Dès lors la loi permet la construction à cheval sur la limite des deux fonds et donc l’empiètement sur la propriété voisine, considérant que ce mur pourra être utile au voisin.
En revanche, le législateur n’a pas encore décidé une solution legale concernant une isolation extérieure qui permettrait l’empiètement pour des raisons d’économie d’énergie.
On peut justifier cette situation par le fait que l’isolation extérieure ne profite qu’au propriétaire de l’immeuble à isoler, au détriment du voisin dont la propriété se voit empiétée.
Le sacro-saint droit de propriété reste gagnant mais il n’est pas interdit de penser qu’à l’avenir, il sera possible de réaliser cette isolation sans l’accord du voisin mais à des conditions à définir et notamment d’indemnisation à préciser.
Quand on sait à quel point le droit de propriété a été écorné ces dernières années, on peut imaginer qu’une nouvelle entorse à ce droit, pour des motifs d’économie d’énergie, sera soumise au législateur.
Dans l’immédiat, le propriétaire qui souhaite isoler son immeuble par un bardage extérieur empiétant sur la propriété voisine devra obtenir l’accord préalable de son voisin.
A défaut, il ne pourrait passer outre sous peine de s’entendre déclaré de mauvaise foi avec les conséquences définies à l’article 3.62.
Il pourrait alors entamer devant le juge de paix une action contre son voisin, en invoquant l’abus de droit pour réclamer des dommages-intérêts ( perte d’économies d’énergie, PEB,etc).[4]

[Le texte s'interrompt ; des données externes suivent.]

/-- Settles O5: an operation is one next state, or one of two as the block runs or not. -/
theorem noOperationHaltsTheBlock : Obligations.NoOperationHaltsTheBlock := by
  intro i s
  cases i with
  | encode _ _ | start | stop | cfgWrite _ _ | hwcmdStop | hwcmdStart | hwcmdStartWb => exact ⟨_, rfl⟩
  | decodeOk _ _ | decodeSynclost _ _ | txWriteHdr _ | txWriteNohdr _ | gapCheck _ =>
    exact NeedsRun.next (fun _ => ⟨_, rfl⟩) s
  | cc0 | cc1 | cc2 | cc3 | cc4 | cc5 | cc6 | cc7 => exact (needsRun_of_encode_ccStep rfl).next s
  | ksCheck | ksSenddot | ksSenddash | ksDotdelay | ksDashdelay | ksLetterspace | ksExitloop | ksUnknown =>
    exact (needsRun_of_encode_keyTick rfl).next s

/-- Settles O6: each of the 21 rows makes the test of `run` first. -/
theorem stoppedBlockRefuses : Obligations.StoppedBlockRefuses := by
  intro s f now q hstop i hi
  refine NeedsRun.stopped ?_ hstop
  cases i with
  | decodeOk _ _ | decodeSynclost _ _ | txWriteHdr _ | txWriteNohdr _ | gapCheck _ => exact fun _ => ⟨_, rfl⟩
  | cc0 | cc1 | cc2 | cc3 | cc4 | cc5 | cc6 | cc7 => exact needsRun_of_encode_ccStep rfl
  | ksCheck | ksSenddot | ksSenddash | ksDotdelay | ksDashdelay | ksLetterspace | ksExitloop | ksUnknown =>
    exact needsRun_of_encode_keyTick rfl
  | encode _ _ | start | stop | cfgWrite _ _ | hwcmdStop | hwcmdStart | hwcmdStartWb => simp at hi

end Sys2Proof.Machine
end

section
/-! KEY, the keyer: what KEY_TICK does in the six states after CHECK and in the unrecognised one, the groups of
events it emits, and how long an element lasts (R228 to R245). -/

namespace Sys2Proof.Machine

/-! ### A running tick, on the registers with their edges latched -/

/-- The registers with the tick's samples of the paddles kept. -/
def keepSamples (d h : Bool) (s : State) : State := s.withKr { s.kr with dotPrev := d, dashPrev := h }

/-- A running KEY_TICK: the rule on the latched registers, then the samples kept. -/
theorem exec_ksRow_of_run {s : State} (hrun : s.run = true) (st : Option KeyerState) : exec (ksRow st) s = .next
    (keepSamples s.paddle.dot s.paddle.dash (tickRule st s.paddle.dot s.paddle.dash
      (s.withKr (latchEdges st s.paddle.dot s.paddle.dash s.kr)))) := by
  rw [exec_ksRow, keyTick_run hrun]
  rfl

/-- Only the dash memory is latched in the states of its window alone. -/
theorem latchEdges_dash {st : Option KeyerState} (h1 : dashWindow st = true) (h2 : dotWindow st = false)
    (d h : Bool) (k : KeyRegs) :
    latchEdges st d h k = { k with dashMem := k.dashMem || (h && !k.dashPrev) } := by
  simp [latchEdges, h1, h2]

/-- Only the dot memory is latched in the states of its window alone. -/
theorem latchEdges_dot {st : Option KeyerState} (h1 : dashWindow st = false) (h2 : dotWindow st = true)
    (d h : Bool) (k : KeyRegs) :
    latchEdges st d h k = { k with dotMem := k.dotMem || (d && !k.dotPrev) } := by
  simp [latchEdges, h1, h2]

/-- Both memories are latched where both windows accept an edge. -/
theorem latchEdges_both {st : Option KeyerState} (h1 : dashWindow st = true) (h2 : dotWindow st = true)
    (d h : Bool) (k : KeyRegs) : latchEdges st d h k =
      { k with dashMem := k.dashMem || (h && !k.dashPrev), dotMem := k.dotMem || (d && !k.dotPrev) } := by
  simp [latchEdges, h1, h2]

@[simp] theorem latchEdges_cnt (st : Option KeyerState) (d h : Bool) (k : KeyRegs) :
    (latchEdges st d h k).cnt = k.cnt := rfl

/-! Each interval, from `s.withKr k`: it ends with this tick, or counts it. -/

theorem ruleSenddot_withKr (s : State) (k : KeyRegs) : ruleSenddot (s.withKr k) =
    if dotLen s.kcfg ≤ k.cnt.toNat + 1 then endElement .dotdelay (s.withKr k) else countTick (s.withKr k) := by
  simp [ruleSenddot]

La menace d’une telle action pourrait inciter le voisin à se montrer plus conciliant.
Affaire à suivre.
[1] Cour constitutionnelle, Arrêt n° 49/2024 du 25 avril 2024 © Cour constitutionnelle de Belgique, 04/09/2025, www.const-court.be
[2] Cour constitutionnelle, Arrêt n° 16/2026 du 29 janvier 2026 © Cour constitutionnelle de Belgique, 04/09/2025, https://fr.const-court.be/public/f/2026/2026-016f.pdf
[3] Cour constitutionnelle, Arrêt n° 16/2026 du 29 janvier 2026 © Cour constitutionnelle de Belgique, 04/09/2025, https://fr.const-court.be/public/f/2026/2026-016f.pdf; Cour constitutionnelle, Arrêt n° 49/2024 du 25 avril 2024 © Cour constitutionnelle de Belgique, 04/09/2025, www.const-court.be
[4] Cf la jurisprudence citée par I. DELANGE et P.LECOCQ , Le concept de l’abus de droit à travers le prisme du droit des biens ; in L’abus de droit- CUP vol. 227, p.53 et suiv.